(Entries shown begins)

/-- Registers whose write only stores the value (R66, R255, R270, R364, R462, R480, R487, R495). -/
inductive PlainReg
  /-- Octet `off` of request buffer k (R66). -/
  | requestOctet (k : Fin 4) (off : Fin 2048)
  /-- BASE_LO, BASE_HI, SIZE, NEXT_SEQ_LO, NEXT_SEQ_HI of ring r, in this order (R255). -/
  | ring (r : Fin 2) (which : Fin 5)
  /-- JH_DESC0 to JH_DESC5 of a window (R270). -/
  | hubDesc (p : Fin 4) (l : Level) (i : Fin 6)
  /-- KU_ARG0, KU_ARG1 of a window (R364). -/
  | keyArg (p : Fin 4) (l : Level) (i : Fin 2)
  /-- A register of pair p's control block written at level l: its offset (R462, R487). -/
  | control (p : Fin 4) (l : Level) (off : Fin 64)
  /-- Word 0 of rule r of gate n, written by pair p at level l (R480). -/
  | ruleWord0 (p : Fin 4) (l : Level) (gate : Fin 14) (r : Fin 16)
  /-- FC_ADDR, FC_DATA, FC_SRC, FQ_BASE, FQ_SIZE, FQ_CTRL, in this order, by pair p (R495). -/
  | flash (p : Fin 4) (which : Fin 6)
deriving DecidableEq, Repr
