-- ==== Sys2Proof/Machine/State.lean ====
section
/-! DEFINITION. The state of the N4812 as plain data, its reset value, and the reasons a step can stop. A reset value marked DESIGN CHOICE is one
that the spec does not state (notes/assumptions/88.md). -/

namespace Sys2Proof.Machine

/-- A value of the object store, by its Dexrek type: a number, an octet string, words, or a CMD's status and
completion code (R42, R46). -/
inductive Val
  | num (n : Nat)
  | octets (b : List Byte)
  | words (w : List Word)
  | cmd (status : Nat) (code : Nat)
deriving DecidableEq, Repr

/-- Where the vigil domain draws its supply (R15, R603). -/
inductive VigilSupply | vaux | vbat | none
deriving DecidableEq, Repr

/-- What one reset-hold output does: high impedance (not enabled), driven low, released high, or kept low for a
Halt verdict or an awaited attestation (R16, R142, R143, R214). -/
inductive HoldOut | hiZ | low | high | heldHalt | heldAtt
deriving DecidableEq, Repr

/-- Outages and the saved integrity counters (R34, R35, R38); the counters themselves are objects of the store. -/
structure Integrity where
  /-- The values of R34's counters and of counted time last saved to flash, by object key; R34, R512; reset empty. -/
  saved : KMap Val
  /-- The outage in progress: its cause (0x1200:33) and its start in vigil time; R35, R37; reset none. -/
  outage : Option (Nat × Nat)
  /-- The primary record is late: its outage interval is open; R35; reset false. -/
  primaryLate : Bool
  /-- Vigil time up to which counted time (0x1200:32) has been reckoned; R36, R38; reset 0. -/
  countedTo : Nat
  /-- The bus scrambling keys were replaced by DRBG-derived keys; R26; reset false. -/
  busKeysFromDrbg : Bool
  /-- Vigil time of the last hourly save; R512; reset 0. -/
  savedAt : Nat
deriving DecidableEq, Repr

/-- The roles of R11 and R50; Vendor acts only through an envelope (R51, R53). -/
inductive Role | observer | operator | auditor | officer
deriving DecidableEq, Repr

/-- The values that R609 keeps per session, or per transport for sessionless requests. -/
structure Holder where
  /-- 0x1100:40, 96 octets; R75, R609; reset all zero. -/
  subscription : List Byte
  /-- 0x1100:41, U24 milliseconds; R75, R609; reset 1,000. -/
  period : Nat
  /-- 0x1100:42, U8; R75, R609; reset 0x00. -/
  destination : Nat
  /-- 0x3000:12, U8 attestation window slot; R219, R609; reset 0. -/
  attestSlot : Nat
  /-- 0x3100:10, U48 ledger window cursor; R254, R263, R609; reset 1. -/
  ledgerCursor : Nat
  /-- The octet offset at which the ledger window read stands; R254; reset 0. -/
  ledgerOffset : Nat
  /-- 0x6200:03, U48 event-log cursor; R412, R416, R609; reset 1. -/
  eventCursor : Nat
deriving DecidableEq, Repr

/-- One session (R50 to R60). -/
structure Session where
  /-- Session ID, 48 bits; R59; unassigned at reset (no session exists). -/
  id : Word
  /-- The transport of the session; R50; none exists at reset. -/
  transport : Transport
  /-- The role it holds; R50 to R52; none exists at reset. -/
  role : Role
  /-- Gained Operator in Provision with an empty chain (R51); none exists at reset. -/
  provisioning : Bool
  /-- Gained Officer through a glove pair (R83); none exists at reset. -/
  glovePair : Bool
  /-- The two roster entries that elevated it (R52, R236); none exists at reset. -/
  officers : Option (Nat × Nat)
  /-- The octets of its setup, steps 1 to 4 (R52, R54); none exists at reset. -/
  transcript : List Byte
  /-- Session secret, 512 bits: bits [511:256] peer to device, [255:0] device to peer (R54); none exists at reset. -/
  secret : BitVec 512
  /-- Highest sequence received, U48 (R60); 0 at setup. -/
  rxHigh : Nat
  /-- Sequences among the 64 below the highest that were seen (R60); empty at setup. -/
  rxSeen : List Nat
  /-- Next sequence sent, U48 (R59); 1 at setup. -/
  txNext : Nat
  /-- Vigil time of its last frame (R56); set at setup. -/
  lastUsed : Nat
  /-- Its own values of R609. -/
  holder : Holder
deriving DecidableEq, Repr

/-- A session setup in progress (R54, R55). -/
structure Setup where
  /-- The session ID that step 2 announced; R54. -/
  id : Word
  /-- Transport of the setup; R55. -/
  transport : Transport
  /-- Setup octets exchanged so far (R54). -/
  transcript : List Byte
  /-- Octets of the step in arrival, before its last segment (R62). -/
  partialStep : List Byte
  /-- The session secret formed with step 2; none before it (R54). -/
  secret : Option (BitVec 512)
  /-- Highest sequence received under the new keys, U48 (R60); 0 at step 2. -/
  rxHigh : Nat
  /-- Sequences among the 64 below the highest that were seen (R60); empty at step 2. -/
  rxSeen : List Nat
  /-- Vigil time of the last segment of step 1 (R55). -/
  since : Nat
deriving DecidableEq, Repr

/-- A segmented write in progress (R62, R63). -/
structure SegWrite where
  /-- The object: index × 256 + subindex (R63). -/
  key : Nat
  /-- The writer: its session, or none for a sessionless requester (R63). -/
  writer : Option Word
  /-- The writer's transport (R63). -/
  transport : Transport
  /-- Octets received so far (R62). -/
  octets : List Byte
  /-- The write was abandoned by a gap, and the next segment receives SEGMENT_TIMEOUT (R63). -/
  abandoned : Bool
deriving DecidableEq, Repr

/-- A write queued for the close of its tick (R64, R65). -/
structure TickWrite where
  /-- The object: index × 256 + subindex. -/
  key : Nat
  /-- The value written. -/
  value : Val
  /-- Its transport (R64 order). -/
  transport : Transport
  /-- The frame it answers. -/
  frame : Frame
deriving DecidableEq, Repr

/-- A flash commit of a Pers object in flight (R45). -/
structure Commit where
  /-- The object: index × 256 + subindex. -/
  key : Nat
  /-- The new value. -/
  value : Val
  /-- The write it answers; none for a write of the N4812's own. -/
  frame : Option Frame
deriving DecidableEq, Repr

/-- MBX_STAT bits [1:0] (R66). -/
inductive MbxStat | free | busy | ready
deriving DecidableEq, Repr

/-- One PCIe mailbox slot (R66, R67). -/
structure Mailbox where
  /-- MBX_STAT state; R66; reset free (PRESUMED, notes/assumptions/115.md: an endpoint reset frees the slots, R111). -/
  stat : MbxStat
  /-- Request length, 11 bits; R66; reset 0. -/
  reqLen : Nat
  /-- Request buffer, 2 KiB of octets; R66; reset DESIGN CHOICE 0. -/
  reqBuf : List Host.Cell
  /-- Response length, 11 bits; R66; reset 0. -/
  respLen : Nat
  /-- Response buffer, 2 KiB; R66; reset DESIGN CHOICE empty. -/
  respBuf : List Byte
deriving DecidableEq, Repr

/-- The dictionary, its sessions and transports (spec/02_dexrek_dictionary.md). -/
structure Dictionary where
  /-- Values of the stored objects, keyed index × 256 + subindex; an unlisted object has its table default; R41, R44. -/
  objs : KMap Val
  /-- The stored values at the start of the tick, which reads return; R65. -/
  atTick : KMap Val
  /-- 0x1100:01, U48; R75; reset 0. -/
  tick : Nat
  /-- Writes of this tick, in arrival order; R64; reset empty. -/
  tickWrites : List TickWrite
  /-- Objects already written in this tick by a command that acts at once, by object and holder; R64; reset empty. -/
  touched : List (Nat × Option Word × Transport)
  /-- A board boot requested in this tick: by a write (its frame) or by PE_PERST_N (no frame); R64, R109; reset none. -/
  boardBoot : Option (Option Frame)
  /-- Flash commits in flight; R45; reset empty. -/
  commits : List Commit
  /-- Segmented writes in progress; R63; reset empty. -/
  segments : List SegWrite
  /-- The sessions, at most 16; R55; reset empty. -/
  sessions : List Session
  /-- The values of R609 for sessionless requests, in the order PCIe, I3C 0, I3C 1, network, tag. -/
  sessionless : Vector Holder 5
  /-- Setups in progress; R55; reset empty. -/
  setups : List Setup
  /-- The four mailbox slots; R66. -/
  mailbox : Vector Mailbox 4
  /-- Telemetry update counter, U32; R72; reset DESIGN CHOICE 0. -/
  telemetryCount : Nat
  /-- Telemetry window entries; R72; reset DESIGN CHOICE empty. -/
  telemetry : List Byte
  /-- I3C port roles in force, latched at reset from 0x1100:10; R68, R75; reset false. -/
  i3cSwapped : Bool
  /-- Hot restart in progress: requests are answered RESTARTING; R73; reset false. -/
  restarting : Bool
  /-- PE_PERST_N is low; R111; reset false. -/
  perst : Bool
  /-- Count of ephemeral values drawn, which the opaque key functions read; the model's own. -/
  draws : Nat
deriving DecidableEq, Repr

/-- The twelve modes (R79), in the order of their codes 0x0 to 0xB. -/
inductive Mode
  | blank | factory | provision | gate | serve | maintain | ceremony | recover | locked | forensic | vigil | retired
deriving DecidableEq, Repr

/-- The states of a switchable function (R115). -/
inductive FnState | off | starting | on | draining
deriving DecidableEq, Repr

/-- One switchable function (R115, R116). -/
structure Switchable where
  /-- State object, U8; R115. -/
  st : FnState
  /-- An Enable queued during DRAINING; R115. -/
  queued : Bool
deriving DecidableEq, Repr

/-- Why a start, and of which kind (R111). -/
inductive ResetKind | powerOn | powerOnVigilLost | deviceReset | hotRestart
deriving DecidableEq, Repr

/-- The option-area content in force (R91): the words of the copy in use, or the built-in defaults. -/
structure OptionInForce where
  /-- Copy in use: none, or false A and true B; R93, 0x1200:16. -/
  copy : Option Bool
  /-- Copy A valid at the last load; R93, 0x1200:16. -/
  validA : Bool
  /-- Copy B valid at the last load; R93, 0x1200:16. -/
  validB : Bool
  /-- Words 0 to body length − 1 of the copy in use; empty with no valid copy; R91. -/
  words : List Word
deriving DecidableEq, Repr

(Entries shown ends)

Brief =
Every line above from the line with "model's own. -/" to the line with "inductive FnState |", inclusive, must be returned exactly; no other line belongs in the reply.

Answer space =
  /-- Count of ephemeral values drawn, which the opaque key functions read; the model's own. -/
  draws : Nat
deriving DecidableEq, Repr

/-- The twelve modes (R79), in the order of their codes 0x0 to 0xB. -/
inductive Mode
  | blank | factory | provision | gate | serve | maintain | ceremony | recover | locked | forensic | vigil | retired
deriving DecidableEq, Repr

/-- The states of a switchable function (R115). -/
inductive FnState | off | starting | on | draining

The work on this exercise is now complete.